> [Records to use]
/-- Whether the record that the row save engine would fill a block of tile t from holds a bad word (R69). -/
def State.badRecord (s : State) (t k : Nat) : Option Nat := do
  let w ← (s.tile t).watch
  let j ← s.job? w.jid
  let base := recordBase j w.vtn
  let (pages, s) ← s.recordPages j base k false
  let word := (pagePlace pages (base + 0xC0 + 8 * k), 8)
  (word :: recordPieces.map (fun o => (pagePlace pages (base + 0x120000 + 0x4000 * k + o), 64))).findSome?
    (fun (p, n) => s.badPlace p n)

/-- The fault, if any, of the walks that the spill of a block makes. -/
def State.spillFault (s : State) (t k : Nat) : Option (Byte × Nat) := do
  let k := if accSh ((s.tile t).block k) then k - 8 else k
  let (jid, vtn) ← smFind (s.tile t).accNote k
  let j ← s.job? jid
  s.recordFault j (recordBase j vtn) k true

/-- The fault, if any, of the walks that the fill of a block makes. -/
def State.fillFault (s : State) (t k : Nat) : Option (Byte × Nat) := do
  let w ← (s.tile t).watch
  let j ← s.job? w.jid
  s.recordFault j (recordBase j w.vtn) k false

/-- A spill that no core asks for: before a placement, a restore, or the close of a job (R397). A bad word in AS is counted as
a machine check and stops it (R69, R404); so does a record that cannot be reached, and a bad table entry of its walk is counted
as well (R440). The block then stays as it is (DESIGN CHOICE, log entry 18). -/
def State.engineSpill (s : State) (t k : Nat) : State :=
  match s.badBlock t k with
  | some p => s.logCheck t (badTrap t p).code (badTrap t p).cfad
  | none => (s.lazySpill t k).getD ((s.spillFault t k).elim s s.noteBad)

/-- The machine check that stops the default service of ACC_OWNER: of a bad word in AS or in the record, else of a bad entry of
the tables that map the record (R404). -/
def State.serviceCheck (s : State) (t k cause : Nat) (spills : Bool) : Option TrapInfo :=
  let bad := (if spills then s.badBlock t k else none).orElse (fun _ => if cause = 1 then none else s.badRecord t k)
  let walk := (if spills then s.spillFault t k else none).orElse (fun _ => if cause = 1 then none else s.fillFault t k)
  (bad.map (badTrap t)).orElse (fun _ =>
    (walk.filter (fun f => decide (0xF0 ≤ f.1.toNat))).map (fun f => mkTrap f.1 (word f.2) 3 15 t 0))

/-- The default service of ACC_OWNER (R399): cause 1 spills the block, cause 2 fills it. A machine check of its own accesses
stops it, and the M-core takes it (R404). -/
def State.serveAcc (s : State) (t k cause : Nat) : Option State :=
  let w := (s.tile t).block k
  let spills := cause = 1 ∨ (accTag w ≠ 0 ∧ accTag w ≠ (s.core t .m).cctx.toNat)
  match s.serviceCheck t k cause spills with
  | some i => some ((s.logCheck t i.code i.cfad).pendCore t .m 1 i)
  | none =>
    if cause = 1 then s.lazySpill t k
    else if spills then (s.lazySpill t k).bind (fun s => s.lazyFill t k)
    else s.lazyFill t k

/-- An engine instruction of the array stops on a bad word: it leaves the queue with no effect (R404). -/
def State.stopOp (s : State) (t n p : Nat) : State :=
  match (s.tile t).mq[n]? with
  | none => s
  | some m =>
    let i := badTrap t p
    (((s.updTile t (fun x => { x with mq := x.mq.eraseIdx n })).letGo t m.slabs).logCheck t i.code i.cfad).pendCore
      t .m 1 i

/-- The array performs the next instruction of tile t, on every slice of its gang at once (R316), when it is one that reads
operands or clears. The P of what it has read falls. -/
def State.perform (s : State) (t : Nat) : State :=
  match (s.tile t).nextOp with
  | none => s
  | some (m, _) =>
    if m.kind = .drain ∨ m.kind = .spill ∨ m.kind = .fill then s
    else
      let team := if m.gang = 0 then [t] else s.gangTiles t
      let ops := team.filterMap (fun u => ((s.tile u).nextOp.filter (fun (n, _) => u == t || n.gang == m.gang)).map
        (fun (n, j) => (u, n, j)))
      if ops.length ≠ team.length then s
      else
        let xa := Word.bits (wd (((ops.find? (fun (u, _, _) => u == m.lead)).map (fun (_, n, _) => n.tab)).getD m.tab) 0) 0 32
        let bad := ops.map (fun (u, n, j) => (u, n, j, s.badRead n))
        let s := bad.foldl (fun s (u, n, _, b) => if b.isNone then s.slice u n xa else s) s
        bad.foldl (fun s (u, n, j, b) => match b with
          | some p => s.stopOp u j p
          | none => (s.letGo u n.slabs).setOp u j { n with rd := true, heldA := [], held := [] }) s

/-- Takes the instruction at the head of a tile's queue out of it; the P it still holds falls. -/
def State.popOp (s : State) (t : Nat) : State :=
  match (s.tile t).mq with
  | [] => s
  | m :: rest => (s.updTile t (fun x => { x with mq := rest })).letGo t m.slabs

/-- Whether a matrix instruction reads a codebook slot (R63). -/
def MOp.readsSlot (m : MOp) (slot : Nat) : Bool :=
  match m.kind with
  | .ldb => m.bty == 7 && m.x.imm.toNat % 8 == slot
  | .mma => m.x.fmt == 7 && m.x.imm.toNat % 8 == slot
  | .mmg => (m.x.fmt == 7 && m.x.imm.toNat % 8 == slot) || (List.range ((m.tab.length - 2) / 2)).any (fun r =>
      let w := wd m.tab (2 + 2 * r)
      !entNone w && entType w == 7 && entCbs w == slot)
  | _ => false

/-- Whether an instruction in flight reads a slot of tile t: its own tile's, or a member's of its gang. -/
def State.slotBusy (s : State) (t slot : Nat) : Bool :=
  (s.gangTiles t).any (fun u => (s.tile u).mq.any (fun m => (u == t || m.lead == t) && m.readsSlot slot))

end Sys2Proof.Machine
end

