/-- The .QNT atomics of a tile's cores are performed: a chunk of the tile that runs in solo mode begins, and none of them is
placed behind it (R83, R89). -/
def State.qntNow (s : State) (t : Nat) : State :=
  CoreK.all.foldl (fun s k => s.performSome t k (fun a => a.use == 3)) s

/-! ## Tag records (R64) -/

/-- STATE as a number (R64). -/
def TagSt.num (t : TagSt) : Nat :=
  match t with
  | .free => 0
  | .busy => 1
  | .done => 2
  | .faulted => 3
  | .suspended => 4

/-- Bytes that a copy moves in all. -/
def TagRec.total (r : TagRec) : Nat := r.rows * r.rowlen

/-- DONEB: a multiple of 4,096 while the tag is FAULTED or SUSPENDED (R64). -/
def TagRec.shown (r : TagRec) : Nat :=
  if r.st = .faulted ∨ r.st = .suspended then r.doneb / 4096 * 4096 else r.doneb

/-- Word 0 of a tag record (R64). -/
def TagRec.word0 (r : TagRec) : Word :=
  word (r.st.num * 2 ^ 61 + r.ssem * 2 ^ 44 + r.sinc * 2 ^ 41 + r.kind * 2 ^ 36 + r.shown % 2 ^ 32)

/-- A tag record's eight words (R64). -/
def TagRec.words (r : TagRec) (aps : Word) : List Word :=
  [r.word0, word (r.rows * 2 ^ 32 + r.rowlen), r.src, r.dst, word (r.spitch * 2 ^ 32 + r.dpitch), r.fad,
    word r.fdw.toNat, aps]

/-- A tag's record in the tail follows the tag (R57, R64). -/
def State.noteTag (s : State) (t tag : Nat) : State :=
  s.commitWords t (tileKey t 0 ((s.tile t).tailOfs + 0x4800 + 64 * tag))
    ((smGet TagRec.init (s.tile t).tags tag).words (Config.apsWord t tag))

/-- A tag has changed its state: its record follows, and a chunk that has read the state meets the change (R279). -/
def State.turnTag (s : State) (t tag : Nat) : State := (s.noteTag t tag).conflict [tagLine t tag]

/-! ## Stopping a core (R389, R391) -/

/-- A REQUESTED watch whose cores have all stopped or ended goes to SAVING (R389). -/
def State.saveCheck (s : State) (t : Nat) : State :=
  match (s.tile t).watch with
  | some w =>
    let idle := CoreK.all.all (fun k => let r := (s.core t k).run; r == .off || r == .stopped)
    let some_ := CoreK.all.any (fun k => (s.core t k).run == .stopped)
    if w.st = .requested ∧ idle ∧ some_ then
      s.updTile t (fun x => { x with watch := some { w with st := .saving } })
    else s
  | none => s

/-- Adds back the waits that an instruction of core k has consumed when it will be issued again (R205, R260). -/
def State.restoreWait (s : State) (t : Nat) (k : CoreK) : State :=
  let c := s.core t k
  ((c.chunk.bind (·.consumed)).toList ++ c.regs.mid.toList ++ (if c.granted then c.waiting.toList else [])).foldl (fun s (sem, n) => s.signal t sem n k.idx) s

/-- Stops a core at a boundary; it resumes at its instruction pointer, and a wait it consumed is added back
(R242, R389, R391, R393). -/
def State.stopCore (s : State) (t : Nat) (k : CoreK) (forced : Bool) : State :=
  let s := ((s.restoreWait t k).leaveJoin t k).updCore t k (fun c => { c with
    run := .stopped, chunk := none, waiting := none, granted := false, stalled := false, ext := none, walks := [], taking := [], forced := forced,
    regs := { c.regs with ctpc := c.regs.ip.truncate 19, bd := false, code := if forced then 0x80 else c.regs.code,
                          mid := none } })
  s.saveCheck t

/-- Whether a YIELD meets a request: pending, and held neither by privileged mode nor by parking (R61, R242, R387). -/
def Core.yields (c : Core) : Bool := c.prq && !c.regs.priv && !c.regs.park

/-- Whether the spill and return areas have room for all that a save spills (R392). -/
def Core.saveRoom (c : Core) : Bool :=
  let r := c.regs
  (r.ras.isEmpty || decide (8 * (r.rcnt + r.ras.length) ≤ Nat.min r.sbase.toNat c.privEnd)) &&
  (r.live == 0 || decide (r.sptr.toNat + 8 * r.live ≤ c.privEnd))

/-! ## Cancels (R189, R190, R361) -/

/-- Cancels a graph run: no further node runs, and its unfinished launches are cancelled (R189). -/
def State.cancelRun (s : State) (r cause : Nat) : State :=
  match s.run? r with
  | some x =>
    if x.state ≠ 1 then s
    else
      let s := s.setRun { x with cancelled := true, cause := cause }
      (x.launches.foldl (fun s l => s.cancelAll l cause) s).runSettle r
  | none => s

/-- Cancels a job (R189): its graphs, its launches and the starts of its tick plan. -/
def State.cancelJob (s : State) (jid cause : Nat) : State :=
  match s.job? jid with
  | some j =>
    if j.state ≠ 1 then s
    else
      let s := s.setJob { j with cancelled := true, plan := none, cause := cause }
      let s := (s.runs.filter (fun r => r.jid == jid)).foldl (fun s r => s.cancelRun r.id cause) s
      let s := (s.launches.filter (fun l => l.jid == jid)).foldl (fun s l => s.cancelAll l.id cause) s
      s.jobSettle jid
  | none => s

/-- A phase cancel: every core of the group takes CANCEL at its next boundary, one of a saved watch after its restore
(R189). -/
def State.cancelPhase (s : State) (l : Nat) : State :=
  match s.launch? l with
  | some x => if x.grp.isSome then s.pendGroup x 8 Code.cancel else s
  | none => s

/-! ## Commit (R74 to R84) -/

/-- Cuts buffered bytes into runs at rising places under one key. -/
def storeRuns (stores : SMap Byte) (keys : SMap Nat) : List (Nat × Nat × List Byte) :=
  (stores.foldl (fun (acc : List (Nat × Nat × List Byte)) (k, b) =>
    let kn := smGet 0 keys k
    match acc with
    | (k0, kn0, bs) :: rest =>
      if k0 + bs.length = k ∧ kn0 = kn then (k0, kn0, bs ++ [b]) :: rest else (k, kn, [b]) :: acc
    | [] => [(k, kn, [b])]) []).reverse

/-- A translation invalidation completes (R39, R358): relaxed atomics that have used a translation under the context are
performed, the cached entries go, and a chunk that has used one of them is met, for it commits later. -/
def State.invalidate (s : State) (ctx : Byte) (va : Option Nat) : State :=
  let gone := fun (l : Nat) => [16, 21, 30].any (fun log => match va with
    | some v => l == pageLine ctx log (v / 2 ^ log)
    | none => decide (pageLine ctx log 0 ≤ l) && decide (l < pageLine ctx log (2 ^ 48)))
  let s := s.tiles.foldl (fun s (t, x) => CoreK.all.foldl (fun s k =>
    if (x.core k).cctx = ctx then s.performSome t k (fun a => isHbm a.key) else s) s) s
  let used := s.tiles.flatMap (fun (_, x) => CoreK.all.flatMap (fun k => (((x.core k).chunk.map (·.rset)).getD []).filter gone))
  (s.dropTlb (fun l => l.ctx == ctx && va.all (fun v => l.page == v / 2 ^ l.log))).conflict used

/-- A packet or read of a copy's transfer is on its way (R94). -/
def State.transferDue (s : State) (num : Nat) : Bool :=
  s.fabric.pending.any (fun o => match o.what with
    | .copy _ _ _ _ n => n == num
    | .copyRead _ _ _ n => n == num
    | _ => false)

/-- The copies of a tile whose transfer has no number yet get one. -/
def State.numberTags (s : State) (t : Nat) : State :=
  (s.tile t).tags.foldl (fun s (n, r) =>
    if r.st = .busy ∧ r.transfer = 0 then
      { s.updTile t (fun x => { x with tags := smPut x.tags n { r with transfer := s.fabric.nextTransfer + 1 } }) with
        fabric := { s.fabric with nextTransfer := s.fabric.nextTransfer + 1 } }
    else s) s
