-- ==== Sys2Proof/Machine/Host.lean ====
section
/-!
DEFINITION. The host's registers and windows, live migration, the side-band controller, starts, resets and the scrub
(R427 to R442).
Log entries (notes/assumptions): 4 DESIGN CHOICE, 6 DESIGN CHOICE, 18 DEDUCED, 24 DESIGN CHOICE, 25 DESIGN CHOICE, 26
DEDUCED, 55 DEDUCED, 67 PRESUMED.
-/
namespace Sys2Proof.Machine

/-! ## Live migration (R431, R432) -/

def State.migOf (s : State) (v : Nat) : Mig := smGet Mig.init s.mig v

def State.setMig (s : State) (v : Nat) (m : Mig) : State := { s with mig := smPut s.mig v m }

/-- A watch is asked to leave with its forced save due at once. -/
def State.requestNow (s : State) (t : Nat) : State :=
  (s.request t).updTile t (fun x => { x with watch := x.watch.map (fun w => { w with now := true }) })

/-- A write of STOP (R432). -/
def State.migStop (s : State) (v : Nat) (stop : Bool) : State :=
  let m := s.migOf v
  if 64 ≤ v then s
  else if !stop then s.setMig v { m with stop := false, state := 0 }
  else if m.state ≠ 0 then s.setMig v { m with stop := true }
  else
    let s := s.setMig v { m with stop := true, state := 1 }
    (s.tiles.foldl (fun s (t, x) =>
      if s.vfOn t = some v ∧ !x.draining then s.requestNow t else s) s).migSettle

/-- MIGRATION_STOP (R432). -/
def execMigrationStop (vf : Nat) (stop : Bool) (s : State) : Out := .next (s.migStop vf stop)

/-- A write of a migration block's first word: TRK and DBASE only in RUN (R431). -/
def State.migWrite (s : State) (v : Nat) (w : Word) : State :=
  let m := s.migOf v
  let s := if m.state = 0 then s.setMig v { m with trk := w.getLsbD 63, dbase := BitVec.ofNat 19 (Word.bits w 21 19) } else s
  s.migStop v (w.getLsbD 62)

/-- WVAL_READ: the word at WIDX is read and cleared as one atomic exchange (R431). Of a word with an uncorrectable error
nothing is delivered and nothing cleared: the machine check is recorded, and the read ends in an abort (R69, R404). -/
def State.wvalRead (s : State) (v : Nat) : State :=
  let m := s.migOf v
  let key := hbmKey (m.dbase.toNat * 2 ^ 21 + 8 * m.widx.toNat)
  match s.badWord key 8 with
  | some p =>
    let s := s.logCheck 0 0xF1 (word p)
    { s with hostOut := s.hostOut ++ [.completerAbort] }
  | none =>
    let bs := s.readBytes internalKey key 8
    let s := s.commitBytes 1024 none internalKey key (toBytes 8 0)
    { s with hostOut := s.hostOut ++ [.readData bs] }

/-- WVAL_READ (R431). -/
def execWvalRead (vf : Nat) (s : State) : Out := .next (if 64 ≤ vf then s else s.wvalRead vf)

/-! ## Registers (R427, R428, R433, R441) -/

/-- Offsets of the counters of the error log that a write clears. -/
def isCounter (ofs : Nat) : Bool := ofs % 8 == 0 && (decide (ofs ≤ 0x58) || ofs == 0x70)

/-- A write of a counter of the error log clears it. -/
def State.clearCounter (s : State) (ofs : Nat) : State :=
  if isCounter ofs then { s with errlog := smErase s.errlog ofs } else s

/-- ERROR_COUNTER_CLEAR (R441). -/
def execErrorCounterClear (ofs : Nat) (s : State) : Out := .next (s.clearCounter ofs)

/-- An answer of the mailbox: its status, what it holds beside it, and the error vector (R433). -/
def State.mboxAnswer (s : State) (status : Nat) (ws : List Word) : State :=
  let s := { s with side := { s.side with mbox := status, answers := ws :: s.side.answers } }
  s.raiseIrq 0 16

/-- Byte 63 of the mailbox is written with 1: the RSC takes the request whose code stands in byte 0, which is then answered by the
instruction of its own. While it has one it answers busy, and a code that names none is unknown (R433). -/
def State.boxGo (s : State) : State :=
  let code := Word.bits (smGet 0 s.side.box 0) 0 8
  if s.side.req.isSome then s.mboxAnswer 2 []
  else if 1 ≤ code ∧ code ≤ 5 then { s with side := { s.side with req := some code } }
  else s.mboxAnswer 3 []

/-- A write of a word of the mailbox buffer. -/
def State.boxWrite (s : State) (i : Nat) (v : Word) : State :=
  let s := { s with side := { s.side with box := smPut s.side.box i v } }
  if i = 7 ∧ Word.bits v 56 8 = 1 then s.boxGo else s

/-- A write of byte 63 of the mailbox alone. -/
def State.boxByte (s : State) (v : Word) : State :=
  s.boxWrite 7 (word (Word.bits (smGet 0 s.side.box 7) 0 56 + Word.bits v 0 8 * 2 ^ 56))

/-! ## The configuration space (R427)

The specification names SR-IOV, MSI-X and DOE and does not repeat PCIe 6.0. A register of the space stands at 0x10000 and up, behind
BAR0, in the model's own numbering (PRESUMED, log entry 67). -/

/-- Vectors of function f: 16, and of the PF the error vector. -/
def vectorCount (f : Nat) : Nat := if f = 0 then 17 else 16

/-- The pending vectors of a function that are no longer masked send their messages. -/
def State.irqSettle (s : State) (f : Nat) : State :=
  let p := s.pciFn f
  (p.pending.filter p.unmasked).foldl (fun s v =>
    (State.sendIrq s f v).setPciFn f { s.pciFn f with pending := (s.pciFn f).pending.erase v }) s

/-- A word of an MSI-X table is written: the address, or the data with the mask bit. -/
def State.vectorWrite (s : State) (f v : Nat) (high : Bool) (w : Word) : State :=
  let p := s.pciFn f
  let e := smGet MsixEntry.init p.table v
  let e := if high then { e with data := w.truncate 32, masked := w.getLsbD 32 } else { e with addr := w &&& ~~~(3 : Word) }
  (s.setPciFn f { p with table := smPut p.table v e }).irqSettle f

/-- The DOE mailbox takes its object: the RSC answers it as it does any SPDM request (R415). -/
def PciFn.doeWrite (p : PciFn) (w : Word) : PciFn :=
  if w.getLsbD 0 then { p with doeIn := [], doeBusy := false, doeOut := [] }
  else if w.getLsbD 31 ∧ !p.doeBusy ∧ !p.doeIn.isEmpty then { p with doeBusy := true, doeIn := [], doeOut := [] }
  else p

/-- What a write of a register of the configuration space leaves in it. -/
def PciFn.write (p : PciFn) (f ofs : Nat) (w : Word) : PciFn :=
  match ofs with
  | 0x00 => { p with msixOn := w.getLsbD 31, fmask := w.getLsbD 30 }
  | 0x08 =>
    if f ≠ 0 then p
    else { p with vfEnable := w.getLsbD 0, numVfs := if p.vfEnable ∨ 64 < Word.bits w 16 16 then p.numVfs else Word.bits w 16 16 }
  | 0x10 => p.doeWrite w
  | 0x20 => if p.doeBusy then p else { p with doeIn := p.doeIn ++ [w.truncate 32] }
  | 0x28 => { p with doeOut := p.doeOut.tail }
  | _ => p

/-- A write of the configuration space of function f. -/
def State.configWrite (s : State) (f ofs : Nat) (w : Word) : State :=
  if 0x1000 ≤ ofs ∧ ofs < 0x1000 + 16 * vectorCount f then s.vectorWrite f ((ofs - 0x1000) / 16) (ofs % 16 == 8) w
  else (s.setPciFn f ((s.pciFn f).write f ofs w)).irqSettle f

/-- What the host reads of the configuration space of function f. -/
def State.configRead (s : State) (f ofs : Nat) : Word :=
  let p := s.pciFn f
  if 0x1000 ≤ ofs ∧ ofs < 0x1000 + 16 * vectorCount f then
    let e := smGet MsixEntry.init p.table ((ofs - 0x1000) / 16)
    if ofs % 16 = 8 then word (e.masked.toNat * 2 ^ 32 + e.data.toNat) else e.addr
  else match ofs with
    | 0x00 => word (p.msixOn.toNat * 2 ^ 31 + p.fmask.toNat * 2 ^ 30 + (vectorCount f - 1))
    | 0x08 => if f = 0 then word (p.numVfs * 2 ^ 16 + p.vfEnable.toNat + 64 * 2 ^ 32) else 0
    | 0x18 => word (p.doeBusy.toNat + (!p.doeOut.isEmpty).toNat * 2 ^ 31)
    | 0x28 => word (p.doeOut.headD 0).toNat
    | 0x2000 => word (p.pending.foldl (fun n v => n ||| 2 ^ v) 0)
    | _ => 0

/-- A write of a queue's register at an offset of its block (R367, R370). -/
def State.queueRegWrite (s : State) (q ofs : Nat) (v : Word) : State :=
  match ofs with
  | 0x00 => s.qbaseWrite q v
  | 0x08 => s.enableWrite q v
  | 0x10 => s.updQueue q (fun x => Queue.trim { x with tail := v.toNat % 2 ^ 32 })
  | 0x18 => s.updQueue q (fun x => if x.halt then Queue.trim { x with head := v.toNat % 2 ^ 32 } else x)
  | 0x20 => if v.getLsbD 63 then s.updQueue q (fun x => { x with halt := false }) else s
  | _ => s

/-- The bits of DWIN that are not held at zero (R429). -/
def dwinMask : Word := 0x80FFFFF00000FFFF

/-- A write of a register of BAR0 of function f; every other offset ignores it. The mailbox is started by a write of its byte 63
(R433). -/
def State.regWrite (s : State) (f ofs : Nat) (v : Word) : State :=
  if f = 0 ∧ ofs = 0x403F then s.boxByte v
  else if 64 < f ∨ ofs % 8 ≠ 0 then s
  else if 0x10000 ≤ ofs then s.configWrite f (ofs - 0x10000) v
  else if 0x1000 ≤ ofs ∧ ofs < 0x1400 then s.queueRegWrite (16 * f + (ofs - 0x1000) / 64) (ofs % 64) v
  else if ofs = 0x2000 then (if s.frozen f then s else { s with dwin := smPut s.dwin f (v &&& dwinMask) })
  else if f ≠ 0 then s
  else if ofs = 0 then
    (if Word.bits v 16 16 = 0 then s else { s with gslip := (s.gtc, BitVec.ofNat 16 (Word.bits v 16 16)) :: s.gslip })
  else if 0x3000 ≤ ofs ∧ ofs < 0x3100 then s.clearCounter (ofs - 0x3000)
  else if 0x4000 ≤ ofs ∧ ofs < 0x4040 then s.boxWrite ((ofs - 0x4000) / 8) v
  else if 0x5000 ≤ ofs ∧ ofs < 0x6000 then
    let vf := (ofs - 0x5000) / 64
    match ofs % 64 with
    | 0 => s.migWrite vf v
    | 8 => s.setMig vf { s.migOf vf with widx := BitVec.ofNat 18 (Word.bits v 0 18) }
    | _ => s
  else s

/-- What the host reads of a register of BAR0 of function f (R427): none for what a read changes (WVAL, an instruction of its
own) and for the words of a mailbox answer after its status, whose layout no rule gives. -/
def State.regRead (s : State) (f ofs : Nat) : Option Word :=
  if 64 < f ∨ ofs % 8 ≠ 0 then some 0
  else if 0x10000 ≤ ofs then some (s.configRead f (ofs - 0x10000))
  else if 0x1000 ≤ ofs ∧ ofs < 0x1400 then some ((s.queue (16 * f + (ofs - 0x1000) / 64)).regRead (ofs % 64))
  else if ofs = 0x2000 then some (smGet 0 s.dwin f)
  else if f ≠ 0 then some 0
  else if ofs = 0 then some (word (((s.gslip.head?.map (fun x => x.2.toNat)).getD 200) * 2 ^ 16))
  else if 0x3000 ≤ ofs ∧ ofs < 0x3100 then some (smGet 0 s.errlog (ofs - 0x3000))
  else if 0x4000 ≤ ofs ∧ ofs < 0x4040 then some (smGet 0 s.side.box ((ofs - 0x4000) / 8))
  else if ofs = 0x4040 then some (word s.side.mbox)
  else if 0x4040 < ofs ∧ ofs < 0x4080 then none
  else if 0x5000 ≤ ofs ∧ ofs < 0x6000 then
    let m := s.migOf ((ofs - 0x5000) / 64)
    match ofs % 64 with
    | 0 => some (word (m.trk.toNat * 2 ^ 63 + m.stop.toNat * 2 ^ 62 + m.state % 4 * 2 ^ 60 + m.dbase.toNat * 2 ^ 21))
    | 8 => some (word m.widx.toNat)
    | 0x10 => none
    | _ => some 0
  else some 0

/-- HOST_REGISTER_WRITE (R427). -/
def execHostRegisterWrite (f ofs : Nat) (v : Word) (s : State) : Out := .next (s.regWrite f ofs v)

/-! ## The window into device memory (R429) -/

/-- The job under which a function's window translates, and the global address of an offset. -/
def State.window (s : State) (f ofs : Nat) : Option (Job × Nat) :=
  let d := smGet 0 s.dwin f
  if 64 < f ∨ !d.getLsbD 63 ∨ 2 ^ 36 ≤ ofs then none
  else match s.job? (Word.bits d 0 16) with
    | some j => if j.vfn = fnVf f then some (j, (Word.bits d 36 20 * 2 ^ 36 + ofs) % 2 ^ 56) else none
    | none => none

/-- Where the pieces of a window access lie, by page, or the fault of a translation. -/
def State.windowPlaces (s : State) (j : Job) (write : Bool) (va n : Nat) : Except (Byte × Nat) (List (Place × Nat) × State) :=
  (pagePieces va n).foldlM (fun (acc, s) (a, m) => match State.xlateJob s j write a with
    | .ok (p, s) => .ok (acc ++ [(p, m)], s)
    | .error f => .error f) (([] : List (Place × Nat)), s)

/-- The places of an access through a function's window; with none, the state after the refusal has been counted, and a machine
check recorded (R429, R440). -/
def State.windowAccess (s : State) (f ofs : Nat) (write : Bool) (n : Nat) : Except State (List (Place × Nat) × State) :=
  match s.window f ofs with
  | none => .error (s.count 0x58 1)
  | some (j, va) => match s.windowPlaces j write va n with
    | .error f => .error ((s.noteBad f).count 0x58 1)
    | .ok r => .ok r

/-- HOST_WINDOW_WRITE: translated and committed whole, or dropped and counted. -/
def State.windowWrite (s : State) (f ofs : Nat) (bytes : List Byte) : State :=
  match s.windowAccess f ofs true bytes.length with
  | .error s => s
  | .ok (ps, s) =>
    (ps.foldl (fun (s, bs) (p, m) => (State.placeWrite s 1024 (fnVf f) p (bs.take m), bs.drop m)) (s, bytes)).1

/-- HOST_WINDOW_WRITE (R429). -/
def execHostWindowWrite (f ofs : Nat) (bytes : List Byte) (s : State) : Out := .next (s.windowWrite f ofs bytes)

> [What is needed] In the records above, find the line with "their messages. -/"; write out exactly that line and each one after it, stopping after the line with "let e := smGet MsixEntry.init p.table v".

> [Response to this task]
/-- The pending vectors of a function that are no longer masked send their messages. -/
def State.irqSettle (s : State) (f : Nat) : State :=
  let p := s.pciFn f
  (p.pending.filter p.unmasked).foldl (fun s v =>
    (State.sendIrq s f v).setPciFn f { s.pciFn f with pending := (s.pciFn f).pending.erase v }) s

/-- A word of an MSI-X table is written: the address, or the data with the mask bit. -/
def State.vectorWrite (s : State) (f v : Nat) (high : Bool) (w : Word) : State :=
  let p := s.pciFn f
  let e := smGet MsixEntry.init p.table v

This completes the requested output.